By the time Lieutenant Schroeder had returned, all of them could hear the dull rumble of countless massive engines, a sound that merged into a droning basso that shivered the flesh in their bellies.
“Getting closer,” the lieutenant observed, unnecessarily. The rumble had swelled into a growl and threatened to become a thunder. “I see them,” Schroeder remarked calmly, inspecting the sky through his binoculars. “Let’s get ready to button up, just in case.”
In moments the men had picked up their few belongings--a teapot and cooking tins, a jug of water, and a few shirts that Peltz had washed that morning and left to dry in the sun--and stowed them in the Panther. They all stood on the hull, looking at the dots that now began to distinguish themselves as four-engined bombers, a whole stream of them, rumbling with stately dignity through the sky. And they were still advancing, on a bearing that would take them directly over the Panzer Lehr division.

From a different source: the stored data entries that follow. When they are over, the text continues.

/-! ### `discardQueue` -/

@[simp] theorem discardQueue_rxState (s : State) :
    (discardQueue s).rxState = s.rxState := rfl
@[simp] theorem discardQueue_rxCount (s : State) :
    (discardQueue s).rxCount = s.rxCount := rfl
@[simp] theorem discardQueue_rxAcc (s : State) :
    (discardQueue s).rxAcc = s.rxAcc := rfl
@[simp] theorem discardQueue_rxErr (s : State) :
    (discardQueue s).rxErr = s.rxErr := rfl
@[simp] theorem discardQueue_prevClk (s : State) :
    (discardQueue s).prevClk = s.prevClk := rfl
@[simp] theorem discardQueue_txPhase (s : State) :
    (discardQueue s).txPhase = s.txPhase := rfl
@[simp] theorem discardQueue_txByte (s : State) :
    (discardQueue s).txByte = s.txByte := rfl
@[simp] theorem discardQueue_clkLo (s : State) :
    (discardQueue s).clkLo = s.clkLo := rfl
@[simp] theorem discardQueue_datLo (s : State) :
    (discardQueue s).datLo = s.datLo := rfl
@[simp] theorem discardQueue_buf (s : State) :
    (discardQueue s).buf = s.buf := rfl
@[simp] theorem discardQueue_cqHead (s : State) :
    (discardQueue s).cqHead = 0 := rfl
@[simp] theorem discardQueue_cqTail (s : State) :
    (discardQueue s).cqTail = 0 := rfl
@[simp] theorem discardQueue_awaiting (s : State) :
    (discardQueue s).awaiting = false := rfl
@[simp] theorem discardQueue_mods (s : State) :
    (discardQueue s).mods = s.mods := rfl
@[simp] theorem discardQueue_relPend (s : State) :
    (discardQueue s).relPend = s.relPend := rfl
@[simp] theorem discardQueue_leds (s : State) :
    (discardQueue s).leds = s.leds := rfl
@[simp] theorem discardQueue_initialised (s : State) :
    (discardQueue s).initialised = s.initialised := rfl
@[simp] theorem discardQueue_out (s : State) :
    (discardQueue s).out = s.out := rfl
@[simp] theorem discardQueue_results (s : State) :
    (discardQueue s).results = s.results := rfl
@[simp] theorem discardQueue_caller (s : State) :
    (discardQueue s).caller = s.caller := rfl
@[simp] theorem discardQueue_inputs (s : State) :
    (discardQueue s).inputs = s.inputs := rfl
@[simp] theorem discardQueue_freeIdx (s : State) :
    (discardQueue s).freeIdx = s.freeIdx := rfl
@[simp] theorem discardQueue_cfg (s : State) :
    (discardQueue s).cfg = s.cfg := rfl

/-! ### `send` -/

@[simp] theorem send_rxState (v : Byte) (s : State) :
    (send v s).rxState = s.rxState := rfl
@[simp] theorem send_rxCount (v : Byte) (s : State) :
    (send v s).rxCount = s.rxCount := rfl
@[simp] theorem send_rxAcc (v : Byte) (s : State) :
    (send v s).rxAcc = s.rxAcc := rfl
@[simp] theorem send_rxErr (v : Byte) (s : State) :
    (send v s).rxErr = s.rxErr := rfl
@[simp] theorem send_prevClk (v : Byte) (s : State) :
    (send v s).prevClk = s.prevClk := rfl
@[simp] theorem send_txPhase (v : Byte) (s : State) :
    (send v s).txPhase = .settle := rfl
@[simp] theorem send_txByte (v : Byte) (s : State) :
    (send v s).txByte = v := rfl
@[simp] theorem send_clkLo (v : Byte) (s : State) :
    (send v s).clkLo = true := rfl
@[simp] theorem send_datLo (v : Byte) (s : State) :
    (send v s).datLo = false := rfl
@[simp] theorem send_buf (v : Byte) (s : State) :
    (send v s).buf = s.buf := rfl
@[simp] theorem send_cqHead (v : Byte) (s : State) :
    (send v s).cqHead = s.cqHead := rfl
@[simp] theorem send_cqTail (v : Byte) (s : State) :
    (send v s).cqTail = s.cqTail := rfl
@[simp] theorem send_awaiting (v : Byte) (s : State) :
    (send v s).awaiting = true := rfl
@[simp] theorem send_mods (v : Byte) (s : State) :
    (send v s).mods = s.mods := rfl
@[simp] theorem send_relPend (v : Byte) (s : State) :
    (send v s).relPend = s.relPend := rfl
@[simp] theorem send_leds (v : Byte) (s : State) :
    (send v s).leds = s.leds := rfl
@[simp] theorem send_initialised (v : Byte) (s : State) :
    (send v s).initialised = s.initialised := rfl
@[simp] theorem send_out (v : Byte) (s : State) :
    (send v s).out = s.out := rfl
@[simp] theorem send_results (v : Byte) (s : State) :
    (send v s).results = s.results := rfl
@[simp] theorem send_caller (v : Byte) (s : State) :
    (send v s).caller = s.caller := rfl
@[simp] theorem send_inputs (v : Byte) (s : State) :
    (send v s).inputs = s.inputs := rfl
@[simp] theorem send_freeIdx (v : Byte) (s : State) :
    (send v s).freeIdx = s.freeIdx := rfl
@[simp] theorem send_cfg (v : Byte) (s : State) :
    (send v s).cfg = s.cfg := rfl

“How many are there?” Fritzi asked, his voice unnaturally high. Carl-Heinz saw that all the color had drained from the young Saxon’s face.
With a great display of unconcern, the lieutenant shrugged, though his hands shook slightly as he continued to press the binoculars to his eyes.
“Too many,” Pfeiffer suggested, though by now his words were all but drowned out by the thunder of countless massive engines. Even as the leading bombers came almost directly overhead, the stream of aircraft extended to the far horizon, vanishing into tiny specks that continued to emerge from the distance.
Peltz crossed himself, and Carl-Heinz felt a cramp in the back of his neck as he craned to look upward. They were all watching for a telltale sign, a clue that they were desperately hoping not to see. “Please keep going,” the driver muttered to himself, feeling the churning deep in his belly and groin.